Yes, unfortunately most Thais believe, as many westerners do, that Thai women only marry foreigners for financial security, unless of course the Thai woman is richer or as wealthy as the foreigner.
Ask Her Parents
Anyway, don't take your girlfriend’s word for it, because the tradition is that you are supposed to ask the mother and father for the amount they want. It is not for the woman to tell the man what she wants. So arrange to meet with the parents and politely ask them what they expect.
They will probably say one of two things:
1. “Oh no, mai pen rai. We don’t want anything”.
2. “It's up to you”.
The first answer doesn’t mean you say, “Okay, great”, and go and buy a new car instead.
By answering in this way they are exercising their “grengjai”. They are being polite.
What they actually mean is:
“Tell us what you WANT to pay, and you will be able to tell by our body language whether we think it’s okay or not”.
So basically you need to make out you really want to pay. As you can see, this all falls in nicely with the non-confrontational Thai style.
The second answer means, “What do you want to pay… but don’t insult me”!
*It should be noted that some families might genuinely want nothing at all.
Will You Get Your Money Back?
Chances are that you might, actually. Though don't expect it.
Interestingly, there was a poll Pantip, the popular Thai website, that surveyed a number of readers, asking whether their families returned the money.
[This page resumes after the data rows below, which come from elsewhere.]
theorem KeepsBooks.resumeWith (x : KeepsBooks s t) (seat : ∀ a, p.job = .charge a → Sound s → ∃ w, Seated p.card w e t) :
    KeepsBooks s (resumeWith e t p) :=
  .ite (fun _ => x.says (says_refuse _ _ _)) fun _ => .ite (fun _ => x.says (says_refuse _ _ _)) fun _ => x.handBack seat

/-- The entry a lookup hands back is the card's. -/
theorem Sound.lookup (a : Sound s) {c : Nat} (found : (lookup c s).1 = some e) : ∃ w, Seated c w e (lookup c s).2 := by
  unfold Machine.lookup at found ⊢
  split at found
  · cases found
  · rename_i w way
    have hw := findWay_lt way
    have own := List.find?_some way
    dsimp only at found ⊢
    rw [a.counted.verify hw] at found ⊢
    cases he : s.entry (setIndex c) w with
    | none => rw [he] at found; cases found
    | some o =>
      rw [he] at found own
      simp only [Option.any_some, Bool.and_eq_true, decide_eq_true_eq] at own
      dsimp only at found ⊢
      split at found
      · cases found
      · rename_i fresh
        rw [if_neg fresh]
        cases found
        refine ⟨w, hw, ?_, own.1⟩
        split
        · exact he
        · exact he

theorem KeepsBooks.askCard (x : KeepsBooks s t) (p : Presentation) : KeepsBooks s (askCard p t).2 := by
  have waits (v : State) (y : KeepsBooks s v) : KeepsBooks s (Machine.startFetch p v).2 := y.startFetch p
  have looked := x.lookup p.card
  unfold Machine.askCard
  dsimp only
  split
  · exact x
  · split <;> rename_i found <;> rw [found] at looked
    · split
      · exact looked
      · split
        · exact looked
        · exact waits _ looked
    · exact waits _ looked

theorem Sound.askCard (a : Sound s) (found : (askCard p s).1 = .handedBack e) : ∃ w, Seated p.card w e (askCard p s).2 := by
  have asked (v : State) : (if (Machine.startFetch p v).1 = true then CardAnswer.waiting else .refused .fetchFull) ≠ .handedBack e := by
    split <;> exact nofun
  have looked := fun o => a.lookup (c := p.card) (e := o)
  unfold Machine.askCard at found ⊢
  dsimp only at found ⊢
  split at found <;> rename_i zero
  · cases found
  · rw [if_neg zero]
    cases hl : Machine.lookup p.card s with
    | mk o v =>
      rw [hl] at found looked
      cases o with
      | none => exact absurd found (asked _)
      | some o =>
        dsimp only at found ⊢
        split at found <;> rename_i newer
        · cases found
        · split at found <;> rename_i same
          · rw [if_neg newer, if_pos same]
            cases found
            exact looked _ rfl
          · exact absurd found (asked _)

theorem KeepsBooks.present (x : KeepsBooks s t) (p : Presentation) : KeepsBooks s (present p t) := by
  have asked := x.askCard p
  have seat := fun (source : Sound s) o => (x.sound source).askCard (p := p) (e := o)
  unfold Machine.present
  split
  · exact x.says (says_refuse _ _ _)
  · cases hask : Machine.askCard p t with
    | mk answer v =>
      rw [hask] at asked seat
      cases answer with
      | handedBack e => exact asked.handBack fun _ _ source => seat source e rfl
      | refused r => exact asked.says (says_refuse _ _ _)
      | waiting => exact asked

theorem KeepsBooks.presentAt (x : KeepsBooks s t) (portal card gen : Nat) (id : ReqId) : KeepsBooks s (presentAt portal card gen id t) := by
  unfold Machine.presentAt
  dsimp only
  split
  · exact x.says (says_reply _ _ _)
  · exact .ite (fun _ => x.says (says_refuse _ _ _)) fun _ => .ite (fun _ => x.says (says_refuse _ _ _)) fun _ =>
      .ite (fun _ => x.says (says_refuse _ _ _)) fun _ => x.present _

theorem KeepsBooks.authorize (x : KeepsBooks s t) (portal card gen : Nat) (a : ChargeAmounts) (id : ReqId) :
    KeepsBooks s (authorize portal card gen a id t) :=
  .ite (fun _ => x.says (says_refuse _ _ _)) fun _ => .ite (fun _ => x.says (says_refuse _ _ _)) fun _ =>
    .ite (fun _ => x.says (says_refuse _ _ _)) fun _ => x.present _

/-! ### A charge leaves its card's entry in its place -/

/-- The card has its entry at a way, not suspect. -/
def Stays (c w : Nat) (s : State) : Prop := ∃ e, Seated c w e s ∧ e.suspect = false

theorem Stays.congr {c w : Nat} (a : Stays c w s) (same : t.cards = s.cards) : Stays c w t := by
  obtain ⟨e, ⟨hw, he, card⟩, fresh⟩ := a
  refine ⟨e, ⟨hw, ?_, card⟩, fresh⟩
  unfold State.entry at he ⊢
  rw [same]; exact he

theorem Tells.holds {c w : Nat} (h : Tells s t) (x : s.Holds c w e) : t.Holds c w e := by
  obtain ⟨l, r, rfl⟩ := h
  exact ⟨x.way, x.entry, x.card, x.found, x.only⟩

/-- The entry stays where it is not suspect and is served without the hold that ended. -/
theorem ended_stays (fresh : e.suspect = false) {spend alcohol : Int} {day today : Nat} {enabled : Bool}
    (served : enabled = true ∨ 1 < e.holdCount) :
    ∃ y, e.ended spend alcohol day today enabled = some y ∧ y.card = e.card ∧ y.suspect = false := by
  refine ⟨(e.adjusted spend alcohol day today).oneLess today, if_neg ?_, rfl, fresh⟩
  change ¬ (decide (e.holdCount - 1 = 0) && (e.suspect || !enabled)) = true
  rw [fresh]
  rcases served with on | more
  · simp [on]
  · simp [show ¬ e.holdCount - 1 = 0 by omega]

/-- So it does when a hold of its card expires. -/
theorem expireIfDue_stays {w slot expiry : Nat} {h : Hold} (x : s.Holds h.card w e) (ok : e.Sound) (fresh : e.suspect = false)
    (served : (s.way w).enabled = true ∨ 1 < e.holdCount) (body : (s.holdSlot slot).body = .held h expiry) :
    Stays h.card w (expireIfDue slot s) := by
  unfold expireIfDue
  rw [body]
  dsimp only
  split
  · have told : Tells s (tellExpired slot h .timeout s) := tells_notify s _
    have there := told.holds x
    rw [← told.way] at served
    generalize tellExpired slot h .timeout s = t at there served
    obtain ⟨y, ended, card, plain⟩ := ended_stays fresh (spend := -(h.total : Int)) (alcohol := -(h.alcohol : Int)) (day := h.day)
      (today := t.clock.day) served
    obtain ⟨_, entries⟩ := endHold_entries (slot := slot) (last := .expired) (given := (· - h.total)) (spend := -(h.total : Int))
      (alcohol := -(h.alcohol : Int)) there.reads ok
    have entry := entries (setIndex h.card) w x.way
    rw [if_pos ⟨rfl, rfl⟩, ended] at entry
    exact ⟨y, ⟨x.way, entry, card.trans x.card⟩, plain⟩
  · exact ⟨e, ⟨x.way, x.entry, x.card⟩, fresh⟩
48 out of 75 families said they returned the Money. Ten families returned only some of the money. And 17 families didn’t return any money.
All This Talk of Money Seems So Shallow!
Yes, and for the most part it is.
Sin Sod is largely about face.
“Look at my daughter, she went to university and married a good man with a good job”.
Or even, “Look at my daughter, she didn’t go to university, but she is so beautiful and hardworking that she married a lovely rich foreign guy”.
As a foreigner, you may feel like you are buying your girlfriend and have become a victim of the old “Thailand ATM” syndrome. And depending on the circumstances, that could be the case.
But if you're in a secure, genuine relationship, you need to forget what the misinformed barstool gossips say and consider your girlfriend and the culture. And yes, that's right, she too needs to consider your wallet.
Like it or not, Sin Sod is a big part of Thai culture, and, as soon as a Thai woman announces marriage, the big question on everyone's lips is, “How much Sin Sod“?
Why?
Because Sin Sod is a reflection of her and her family and you and your family.
A Thai woman lives to make her family proud, to show the other villagers that they are a good family, that they are to be respected, and that they are climbing the social scale.
I Feel I'm Compromising My Western Culture
I hear you.
I come from a culture where the woman’s father is supposed to pay all the wedding costs, though it’s more a 50-50 thing in the modern day.
But think about it like this: Your girlfriend has probably already sacrificed many of her cultural traditions to accommodate you in her life. Living with you and sleeping with you before marriage are two of those sacrifices.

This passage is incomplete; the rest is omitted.